Robert
Lyon is a retired clergyman who divides his time between Guelph,
Ontario and Melaque, Mexico. He taught high school English,
Latin, Greek and science, and served as an officer in the
Canadian Armed Forces Reserve, retiring in the rank of Lieutenant-Colonel.
His latest book, Don’t Throw Out Your Bible,
from which the essay below is excerpted, should be available
by the end of the year (2022). His monograph, A Christmas
You Can Believe In, is available on request as a PDF
file from graphikos@gto.net.
If,
like D. H. Lawrence, we choose not to read the universal order
as purposeful design, then like Macbeth, after we have strutted
and fretted our brief hour upon the stage we must come to
see life as “full of sound and fury, signifying nothing”.
Only “the immense night . . . will remain at last eternal,
holding everything in its silence and its living gloom.”
Such
a view, depressing though it is, need not make us bad people
– for certainly we can be moral, ethical, decent people
without professing any religion – but neither does such
a view give us any compelling reason to be good.
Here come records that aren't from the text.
-- ==== Sys2Proof/Laws/Codec.lean ====
section
/-! SUPPORT. Codec.lean: reading the fields of words that are written as concatenations: `ext_*` and `flag_*` reduce a
field of a concatenation (use them with `disch := decide` and without `Nat.reduceAdd` and `Nat.reduceSub`, which would
change the widths), `ofWord_*` give the fields of a word of each format, and `*.ofCode_code` each code read back. -/
namespace Sys2Proof

theorem ext_lo {v w : Nat} (x : BitVec v) (y : BitVec w) (s l : Nat) (h : s + l ≤ w) :
    (x ++ y).extractLsb' s l = y.extractLsb' s l := BitVec.extractLsb'_append_eq_of_add_le h
theorem ext_hi {v w : Nat} (x : BitVec v) (y : BitVec w) (s l : Nat) (h : w ≤ s) :
    (x ++ y).extractLsb' s l = x.extractLsb' (s - w) l := BitVec.extractLsb'_append_eq_of_le h
theorem ext_self {w : Nat} (x : BitVec w) (s : Nat) (h : s = 0) : x.extractLsb' s w = x := by subst h; exact BitVec.extractLsb'_eq_self
theorem flag_lo {v w : Nat} (x : BitVec v) (y : BitVec w) (i : Nat) (h : i < w) : flag (x ++ y) i = flag y i := by
  simp [flag, BitVec.getLsbD_append, h]
theorem flag_hi {v w : Nat} (x : BitVec v) (y : BitVec w) (i : Nat) (h : w ≤ i) : flag (x ++ y) i = flag x (i - w) := by
  simp [flag, BitVec.getLsbD_append, Nat.not_lt.mpr h]
theorem flag_bit (b : Bool) : flag (bit b) 0 = b := by cases b <;> rfl

theorem ofWord_encA (op : BitVec 8) (g : Guard) (d : BitVec 8) (a b c : BitVec 10) (m : BitVec 14) :
    Fields.ofWord (encA op g d a b c m) = { op := op, g := g.code, d := d, a := a, b := b, c := c, mod := m } := by
  simp (disch := decide) only [-Nat.reduceAdd, -Nat.reduceSub, Fields.ofWord, encA, Fields.toWord, ext_lo, ext_hi, ext_self]

theorem ofWord_encC (op : BitVec 8) (g : Guard) (k : BitVec 20) (off : BitVec 32) :
    (Fields.ofWord (encC op g k off)).op = op ∧ (Fields.ofWord (encC op g k off)).g = g.code
    ∧ (Fields.ofWord (encC op g k off)).kind20 = k ∧ (Fields.ofWord (encC op g k off)).off32 = off := by
  refine ⟨?_, ?_, ?_, ?_⟩
  · simp (disch := decide) only [-Nat.reduceAdd, -Nat.reduceSub, Fields.ofWord, encC, ext_lo, ext_hi, ext_self]
  · simp (disch := decide) only [-Nat.reduceAdd, -Nat.reduceSub, Fields.ofWord, encC, ext_lo, ext_hi, ext_self]
  · apply BitVec.eq_of_getLsbD_eq
    intro i hi
    simp only [Fields.kind20, Fields.ofWord, encC, BitVec.getLsbD_append, BitVec.getLsbD_extractLsb']
    grind
  · apply BitVec.eq_of_getLsbD_eq
    intro i hi
    simp only [Fields.off32, Fields.ofWord, encC, BitVec.getLsbD_append, BitVec.getLsbD_extractLsb']
    grind
theorem Src.ofCode_code (a : Src) : Src.ofCode a.code = some a := by
  cases a with
  | special k => cases k <;> decide
  | queue n => revert n; decide
  | named n t => revert n t; decide
  | scalar n => revert n; decide
  | const c => revert c; decide
theorem Dest.ofCode_code (d : Dest) : Dest.ofCode d.code = some d := by
  cases d with
  | push => decide
  | named n => revert n; decide
  | scalar n => revert n; decide
theorem Guard.ofCode_code (g : Guard) : Guard.ofCode g.code = g := by
  obtain ⟨n, p⟩ := g
  revert n p; decide
theorem IntTy.ofCode_code (t : IntTy) : IntTy.ofCode t.code = some t := by cases t <;> rfl

theorem decode_one (w : W64) (next : Option W64) (h : hasExt (Fields.ofWord w).op.toNat = false) :
    decode w next = checked (decodeFields (Fields.ofWord w) 0) := by
  unfold decode
  dsimp only
  generalize hasExt (Fields.ofWord w).op.toNat = b at h ⊢
  subst h
  rfl
theorem decode_two (w x : W64) (h : hasExt (Fields.ofWord w).op.toNat = true) :
    decode w (some x) = checked (decodeFields (Fields.ofWord w) x) := by
  unfold decode
  dsimp only
  generalize hasExt (Fields.ofWord w).op.toNat = b at h ⊢
  subst h
  rfl
theorem checked_ok (i : Instr) (h : i.wf = true) : checked (.ok i) = .instr i := by simp [checked, h]
theorem bind_ok {α β : Type} (a : α) (f : α → Dec β) : (Bind.bind (Except.ok a : Dec α) f) = f a := rfl
theorem need_true (r : Reject) : need true r = .ok () := rfl
theorem needSome_some {α} (x : α) (r : Reject) : needSome (some x) r = .ok x := rfl


theorem NumTy.ofCode_code (t : NumTy) : NumTy.ofCode t.code = some t := by
  cases t with
  | int t => cases t <;> rfl
  | flt t => cases t <;> rfl
  | nib t => cases t <;> rfl
theorem FTy.ofCode_code (t : FTy) : FTy.ofCode t.code = some t := by cases t <;> rfl
theorem BTy.ofCode_code (t : BTy) : BTy.ofCode t.code = some t := by cases t <;> rfl
theorem Rnd.ofCode_code (t : Rnd) : Rnd.ofCode t.code = some t := by cases t <;> rfl
theorem Size.ofCode_code (t : Size) : Size.ofCode t.code = some t := by cases t <;> rfl
theorem ICond.ofCode_code (t : ICond) : ICond.ofCode t.code = some t := by cases t <;> rfl
theorem FCond.ofCode_code (t : FCond) : FCond.ofCode t.code = some t := by cases t <;> rfl
theorem RedOp.ofCode_code (t : RedOp) : RedOp.ofCode t.code = some t := by cases t <;> rfl
theorem RedTy.ofCode_code (t : RedTy) : RedTy.ofCode t.code = some t := by cases t <;> rfl
theorem AtomTy.ofCode_code (t : AtomTy) : AtomTy.ofCode t.code = some t := by cases t <;> rfl
theorem AtomOp.ofCode_code (t : AtomOp) : AtomOp.ofCode t.code = some t := by cases t <;> rfl
theorem RedsOp.ofCode_code (t : RedsOp) : RedsOp.ofCode t.code = some t := by cases t <;> rfl
theorem PrefTarget.ofCode_code (t : PrefTarget) : PrefTarget.ofCode t.code = some t := by cases t <;> rfl
theorem PrmtMode.ofCode_code (t : PrmtMode) : PrmtMode.ofCode t.code = some t := by cases t <;> rfl
theorem MoviForm.ofCode_code (t : MoviForm) : MoviForm.ofCode t.code = some t := by cases t <;> rfl
theorem CopyDir.ofCode_code (t : CopyDir) : CopyDir.ofCode t.code = some t := by cases t <;> rfl
theorem Epi.ofCode_code (t : Epi) : Epi.ofCode t.code = some t := by cases t <;> rfl
theorem ShflMode.ofCode_code (t : ShflMode) : ShflMode.ofCode t.code = t := by cases t <;> rfl
theorem VoteMode.ofCode_code (t : VoteMode) : VoteMode.ofCode t.code = t := by cases t <;> rfl
theorem WloadKind.ofCode_code (t : WloadKind) : WloadKind.ofCode t.code = t := by cases t <;> rfl
theorem WreadKind.ofCode_code (t : WreadKind) : WreadKind.ofCode t.code = t := by cases t <;> rfl
theorem Scope.ofCode_code (t : Option Scope) : Scope.ofCode? (Scope.code? t) = some t := by
  cases t with
  | none => rfl
  | some t => cases t <;> rfl
theorem Scope.ofCode_code' (t : Scope) : Scope.ofCode? t.code = some (some t) := by cases t <;> rfl
theorem pw_code (p : Option (BitVec 3)) : pwOfCode p.isSome (pdCode p) = some p := by cases p <;> rfl
theorem flag_self (b : Bool) (i : Nat) (h : i = 0) : flag (bit b) i = b := by subst h; exact flag_bit b
theorem ext_zero (s l n : Nat) : (0 : BitVec n).extractLsb' s l = 0 := by simp
theorem flag_zero (n i : Nat) : flag (0 : BitVec n) i = false := by simp [flag]
theorem one20 : (1 : BitVec 20).extractLsb' 1 19 = 0 := by decide
theorem flag_one : flag (1 : BitVec 20) 0 = true := rfl
theorem always_code : Guard.always.code = 7 := rfl
theorem ofWord_encI (op : BitVec 8) (g : Guard) (d : BitVec 8) (a : BitVec 10) (i : BitVec 32) (m : BitVec 2) :
    (Fields.ofWord (encI op g d a i m)).op = op ∧ (Fields.ofWord (encI op g d a i m)).g = g.code
    ∧ (Fields.ofWord (encI op g d a i m)).d = d ∧ (Fields.ofWord (encI op g d a i m)).a = a
    ∧ (Fields.ofWord (encI op g d a i m)).imm32 = i ∧ (Fields.ofWord (encI op g d a i m)).mod.extractLsb' 0 2 = m
    ∧ flag (Fields.ofWord (encI op g d a i m)).mod 0 = flag m 0 ∧ flag (Fields.ofWord (encI op g d a i m)).mod 1 = flag m 1 := by
  refine ⟨?_, ?_, ?_, ?_, ?_, ?_, ?_, ?_⟩
  all_goals first
    | (apply BitVec.eq_of_getLsbD_eq; intro j hj
       simp only [Fields.imm32, Fields.ofWord, encI, BitVec.getLsbD_append, BitVec.getLsbD_extractLsb']; grind)
    | (simp only [flag, Fields.ofWord, encI, BitVec.getLsbD_append, BitVec.getLsbD_extractLsb']; grind)
theorem ofWord_encM (op : BitVec 8) (g : Guard) (d : BitVec 8) (a b : BitVec 10) (br : BitVec 4) (xs sz sc : BitVec 3) (off : BitVec 11) :
    (Fields.ofWord (encM op g d a b br xs sz sc off)).op = op ∧ (Fields.ofWord (encM op g d a b br xs sz sc off)).g = g.code
    ∧ (Fields.ofWord (encM op g d a b br xs sz sc off)).d = d ∧ (Fields.ofWord (encM op g d a b br xs sz sc off)).a = a
    ∧ (Fields.ofWord (encM op g d a b br xs sz sc off)).b = b ∧ (Fields.ofWord (encM op g d a b br xs sz sc off)).br = br
    ∧ (Fields.ofWord (encM op g d a b br xs sz sc off)).xs = xs ∧ (Fields.ofWord (encM op g d a b br xs sz sc off)).sz = sz
    ∧ (Fields.ofWord (encM op g d a b br xs sz sc off)).sc = sc ∧ (Fields.ofWord (encM op g d a b br xs sz sc off)).off11 = off := by
  refine ⟨?_, ?_, ?_, ?_, ?_, ?_, ?_, ?_, ?_, ?_⟩
  all_goals
    (apply BitVec.eq_of_getLsbD_eq; intro j hj
     simp only [Fields.br, Fields.xs, Fields.sz, Fields.sc, Fields.off11, Fields.ofWord, encM, BitVec.getLsbD_append, BitVec.getLsbD_extractLsb']; grind)

/-- The decoder's case of an opcode, by computation. -/
theorem decodeFields_integer (f : Fields) (x : W64) (op : Nat) (h : f.op.toNat = op) (h1 : 0x10 ≤ op) (h2 : op < 0x20) :
    decodeFields f x = decodeInteger op f := by
  subst h
  have hd : opDefined f.op.toNat = true := by simp [opDefined]; omega
  simp only [decodeFields, hd, Bool.not_true, Bool.false_eq_true, if_false]
  rw [if_neg (by omega), if_pos h2]

end Sys2Proof
end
Indeed, if
we were inclined to evil, such a view could justify an urge
to live out Dostoyevsky’s inference that "without
God . . . everything is permitted." For without God,
we find ourselves all on a level playing field, where all
the rules are arbitrary and none of them is binding, because
all authority is arbitrary and no one has any inherent authority
to compel anyone else’s obedience.
But,
you may object, the Enlightenment’s ‘social contract’
theory envisions a society ordered according to the laws of
nature, recognizing the evolutionary tendency of species like
ours to be social animals. In a sense that’s true, but
the laws of nature – in this case, animal and human
nature – do not prescribe how we ought to behave; they
only describe how we do behave, and only when we happen to
behave that way.
But
those same laws also reveal a “nature red in tooth and
claw,” in which anti-social behaviour is just as common.
So without a God who prescribes what is right and what is
wrong (even if only implicitly by those descriptive laws),
the so-called moral laws of nature have not an ounce of obligation
in them. If there is no God, the only conclusive argument
against anarchy is brute force – might makes right.
And
yet we do have – or at least most of us have –
a sense of right and wrong. And while we may disagree about
some of the details, most of us seem to feel that the distinction
between right and wrong is not entirely arbitrary. We instinctively
recognize a sense of ‘ought’ – what Kant
called the ‘categorical imperative’ – the
feeling that everyone, including ourselves, ‘ought’
to do the right thing, that is what we ought to do would meet
the standard of universality. But for such a sense of ‘the
right thing’ to have any force, there must be a compelling
rationale. If I feel compelled by a sense of ought, and if
my following it is not just the result of conditioning or
expedience, then no matter how I rationalize it, my gut is
telling me that I live in a purpose-driven universe. And whether
I like it or not, that implies a Purposer.
But
a divinely given purpose that ends with our death would be
a shoddy sort of purpose indeed. If good and evil come at
last to the same end, with neither reward nor reckoning, then
the rules count for little and we may break them with final
impunity.
Which
is why Ivan in Dostoyevsky’s The Brothers Karamazov
asserts that “There is no virtue if there is no immortality.”
Actually,
most of us, whether we are aware of it or not, conduct our
lives more or less as if such a God really exists, that is,
as if we really do live in a purpose-driven universe. Most
of the people I know, whatever their views on religion, find
happiness in building their lives around purposes that are
good, worthy and useful. And we pursue those purposes with
reasonable prospects of success. But even our best-laid plans
may go astray. And when they do, some devastated souls will
infer from their failure that the universe is “full
of sound and fury, signifying nothing,” and then proceed
to destroy their lives by anger, cynicism, drugs, alcohol,
violence, self-neglect or even suicide.
Our
survival depends on certain happy coincidences, serendipitous
pairings of need and fulfilment. Our bodies crave food and,
serendipitously, food awaits us in the world about us. Our
hearts crave love and, serendipitously, love awaits our finding
it in those we meet. So if our souls crave significant purpose,
why may that fact not also point to a purpose that likewise
awaits our discovery? Hungry tummies and nourishing food,
empty hearts and fulfilling love, aimless souls and significant
purpose: perhaps we ought not to dismiss such serendipities
as ‘mere’ coincidence.
In
the end it comes down to a choice. Believing in the divine
Purposer is a choice; not believing is also a choice. But
if a seemingly purpose-driven universe is what we need in
order to make more satisfying sense of our lives, perhaps
that’s a clue that the Purposer may indeed exist. Of
course, this line of reasoning proves nothing about the truth
of ‘that hypothesis’ – except that, like
our guy with the coffee filter, it has some reasonable grounds.